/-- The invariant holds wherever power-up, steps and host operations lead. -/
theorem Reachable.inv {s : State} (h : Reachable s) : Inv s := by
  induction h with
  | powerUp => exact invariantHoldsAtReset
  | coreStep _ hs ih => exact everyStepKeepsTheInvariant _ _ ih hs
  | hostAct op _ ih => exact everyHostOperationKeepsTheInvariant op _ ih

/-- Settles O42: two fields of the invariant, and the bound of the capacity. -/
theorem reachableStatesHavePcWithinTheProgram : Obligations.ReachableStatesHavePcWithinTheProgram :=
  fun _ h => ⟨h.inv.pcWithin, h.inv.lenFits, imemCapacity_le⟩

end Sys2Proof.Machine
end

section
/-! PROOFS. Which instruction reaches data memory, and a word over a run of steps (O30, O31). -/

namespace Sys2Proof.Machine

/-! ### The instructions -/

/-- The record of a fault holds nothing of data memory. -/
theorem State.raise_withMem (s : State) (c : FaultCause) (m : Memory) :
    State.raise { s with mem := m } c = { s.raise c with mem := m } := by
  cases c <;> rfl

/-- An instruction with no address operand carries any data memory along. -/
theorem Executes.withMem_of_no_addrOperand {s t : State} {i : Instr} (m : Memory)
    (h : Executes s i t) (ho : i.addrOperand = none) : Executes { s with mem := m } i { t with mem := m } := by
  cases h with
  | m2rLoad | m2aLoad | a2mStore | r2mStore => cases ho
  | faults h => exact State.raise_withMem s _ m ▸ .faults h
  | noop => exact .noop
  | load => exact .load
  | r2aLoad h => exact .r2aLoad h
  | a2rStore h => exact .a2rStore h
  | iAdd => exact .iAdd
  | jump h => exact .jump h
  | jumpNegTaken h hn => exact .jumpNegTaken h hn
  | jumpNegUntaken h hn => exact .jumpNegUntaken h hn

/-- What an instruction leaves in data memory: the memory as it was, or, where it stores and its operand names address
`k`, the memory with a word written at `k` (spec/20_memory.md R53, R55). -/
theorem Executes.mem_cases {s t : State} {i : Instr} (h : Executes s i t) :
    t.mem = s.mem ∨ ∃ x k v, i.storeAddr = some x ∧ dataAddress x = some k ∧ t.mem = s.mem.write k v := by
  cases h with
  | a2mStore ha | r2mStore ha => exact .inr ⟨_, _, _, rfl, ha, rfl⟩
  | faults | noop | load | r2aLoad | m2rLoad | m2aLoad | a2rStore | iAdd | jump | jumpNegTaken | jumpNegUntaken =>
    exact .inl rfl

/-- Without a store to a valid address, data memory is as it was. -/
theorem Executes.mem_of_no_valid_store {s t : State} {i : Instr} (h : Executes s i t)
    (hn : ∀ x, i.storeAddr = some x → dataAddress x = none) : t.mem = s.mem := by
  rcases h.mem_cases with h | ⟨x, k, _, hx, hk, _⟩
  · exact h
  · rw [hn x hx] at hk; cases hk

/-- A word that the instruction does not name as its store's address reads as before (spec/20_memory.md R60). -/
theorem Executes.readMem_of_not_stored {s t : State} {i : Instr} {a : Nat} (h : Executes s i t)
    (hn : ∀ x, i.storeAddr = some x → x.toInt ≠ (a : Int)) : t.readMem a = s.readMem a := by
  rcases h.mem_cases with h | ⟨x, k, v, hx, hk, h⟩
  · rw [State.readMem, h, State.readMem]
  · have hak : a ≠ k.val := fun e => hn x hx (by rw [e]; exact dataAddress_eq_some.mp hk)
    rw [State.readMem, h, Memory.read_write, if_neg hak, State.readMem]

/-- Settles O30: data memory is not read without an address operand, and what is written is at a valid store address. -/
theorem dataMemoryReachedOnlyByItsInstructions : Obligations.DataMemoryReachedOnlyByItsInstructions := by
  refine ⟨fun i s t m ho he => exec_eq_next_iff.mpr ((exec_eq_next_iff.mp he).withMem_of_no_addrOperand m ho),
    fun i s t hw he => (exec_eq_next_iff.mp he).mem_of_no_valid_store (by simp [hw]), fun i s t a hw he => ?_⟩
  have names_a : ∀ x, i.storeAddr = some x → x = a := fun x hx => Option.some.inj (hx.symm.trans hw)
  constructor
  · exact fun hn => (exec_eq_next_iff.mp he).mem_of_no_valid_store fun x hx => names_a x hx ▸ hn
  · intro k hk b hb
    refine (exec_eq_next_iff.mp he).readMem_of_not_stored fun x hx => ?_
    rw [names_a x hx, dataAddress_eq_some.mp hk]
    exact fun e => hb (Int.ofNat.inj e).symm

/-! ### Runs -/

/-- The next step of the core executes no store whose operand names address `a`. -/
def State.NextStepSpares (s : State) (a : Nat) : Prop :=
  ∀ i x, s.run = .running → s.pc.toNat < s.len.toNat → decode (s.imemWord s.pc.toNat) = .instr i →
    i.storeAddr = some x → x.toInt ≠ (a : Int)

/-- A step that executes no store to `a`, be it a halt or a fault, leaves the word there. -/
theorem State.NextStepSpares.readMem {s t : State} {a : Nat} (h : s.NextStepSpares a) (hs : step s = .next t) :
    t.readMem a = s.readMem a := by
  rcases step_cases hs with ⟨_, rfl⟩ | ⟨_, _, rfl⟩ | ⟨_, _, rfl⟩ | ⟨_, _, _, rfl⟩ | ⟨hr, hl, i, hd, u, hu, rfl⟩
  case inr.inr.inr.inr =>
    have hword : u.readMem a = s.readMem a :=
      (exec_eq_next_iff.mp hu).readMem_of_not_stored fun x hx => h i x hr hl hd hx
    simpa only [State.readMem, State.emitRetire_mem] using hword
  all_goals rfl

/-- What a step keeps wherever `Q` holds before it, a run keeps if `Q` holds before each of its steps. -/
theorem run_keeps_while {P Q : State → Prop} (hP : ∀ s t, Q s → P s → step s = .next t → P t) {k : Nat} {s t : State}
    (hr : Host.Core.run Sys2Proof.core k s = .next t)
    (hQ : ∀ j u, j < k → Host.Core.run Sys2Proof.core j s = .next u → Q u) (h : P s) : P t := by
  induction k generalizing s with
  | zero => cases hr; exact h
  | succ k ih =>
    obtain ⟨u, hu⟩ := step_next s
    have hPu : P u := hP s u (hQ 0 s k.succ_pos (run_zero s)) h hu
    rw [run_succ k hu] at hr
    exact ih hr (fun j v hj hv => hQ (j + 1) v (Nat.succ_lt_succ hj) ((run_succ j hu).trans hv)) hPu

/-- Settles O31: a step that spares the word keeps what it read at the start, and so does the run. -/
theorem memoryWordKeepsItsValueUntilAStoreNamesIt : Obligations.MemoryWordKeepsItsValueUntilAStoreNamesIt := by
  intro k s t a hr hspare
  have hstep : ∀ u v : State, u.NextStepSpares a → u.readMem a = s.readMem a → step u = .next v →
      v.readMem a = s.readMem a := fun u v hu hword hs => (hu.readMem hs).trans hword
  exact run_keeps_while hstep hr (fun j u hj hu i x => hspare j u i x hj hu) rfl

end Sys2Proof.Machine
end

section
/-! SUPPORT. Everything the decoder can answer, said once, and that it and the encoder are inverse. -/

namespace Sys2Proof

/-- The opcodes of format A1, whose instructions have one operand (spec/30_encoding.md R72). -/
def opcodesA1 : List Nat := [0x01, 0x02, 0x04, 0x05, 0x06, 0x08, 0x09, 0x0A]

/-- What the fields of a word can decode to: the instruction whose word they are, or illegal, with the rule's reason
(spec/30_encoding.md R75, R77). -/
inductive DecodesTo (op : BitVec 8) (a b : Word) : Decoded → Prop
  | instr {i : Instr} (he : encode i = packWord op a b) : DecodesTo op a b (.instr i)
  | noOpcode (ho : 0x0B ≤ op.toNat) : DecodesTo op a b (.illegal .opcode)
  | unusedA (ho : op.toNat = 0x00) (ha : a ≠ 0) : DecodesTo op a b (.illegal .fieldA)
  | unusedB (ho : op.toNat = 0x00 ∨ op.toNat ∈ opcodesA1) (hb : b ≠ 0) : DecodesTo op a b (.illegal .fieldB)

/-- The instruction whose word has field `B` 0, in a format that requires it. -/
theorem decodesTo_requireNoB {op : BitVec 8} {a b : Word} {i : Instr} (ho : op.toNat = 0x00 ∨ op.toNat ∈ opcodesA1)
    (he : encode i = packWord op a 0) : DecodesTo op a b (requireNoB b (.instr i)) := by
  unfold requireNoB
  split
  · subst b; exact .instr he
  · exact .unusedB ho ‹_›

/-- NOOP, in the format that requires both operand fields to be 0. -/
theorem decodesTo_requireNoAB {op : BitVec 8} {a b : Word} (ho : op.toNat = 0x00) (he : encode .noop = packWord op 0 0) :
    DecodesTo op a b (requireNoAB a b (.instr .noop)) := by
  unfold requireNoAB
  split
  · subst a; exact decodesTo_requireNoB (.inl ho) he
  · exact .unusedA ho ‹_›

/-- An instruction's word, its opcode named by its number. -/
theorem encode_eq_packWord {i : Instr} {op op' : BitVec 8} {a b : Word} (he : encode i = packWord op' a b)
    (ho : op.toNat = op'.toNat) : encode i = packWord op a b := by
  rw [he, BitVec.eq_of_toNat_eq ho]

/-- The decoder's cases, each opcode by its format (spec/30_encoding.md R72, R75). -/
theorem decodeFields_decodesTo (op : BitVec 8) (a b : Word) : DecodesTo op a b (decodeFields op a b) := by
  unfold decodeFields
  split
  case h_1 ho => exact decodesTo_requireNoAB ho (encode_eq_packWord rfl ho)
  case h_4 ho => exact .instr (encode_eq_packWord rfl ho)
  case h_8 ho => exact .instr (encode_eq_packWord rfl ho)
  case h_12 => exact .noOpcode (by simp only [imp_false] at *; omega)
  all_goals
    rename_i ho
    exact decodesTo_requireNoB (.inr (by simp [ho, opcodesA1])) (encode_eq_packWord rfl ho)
□ □ □ □ □ □ □
**Required work:** Up to and including the line that contains "the capacity. -/", restate each line of the material above word for word, beginning with its first line.

**Solution to this task:**
/-- The invariant holds wherever power-up, steps and host operations lead. -/
theorem Reachable.inv {s : State} (h : Reachable s) : Inv s := by
  induction h with
  | powerUp => exact invariantHoldsAtReset
  | coreStep _ hs ih => exact everyStepKeepsTheInvariant _ _ ih hs
  | hostAct op _ ih => exact everyHostOperationKeepsTheInvariant op _ ih

/-- Settles O42: two fields of the invariant, and the bound of the capacity. -/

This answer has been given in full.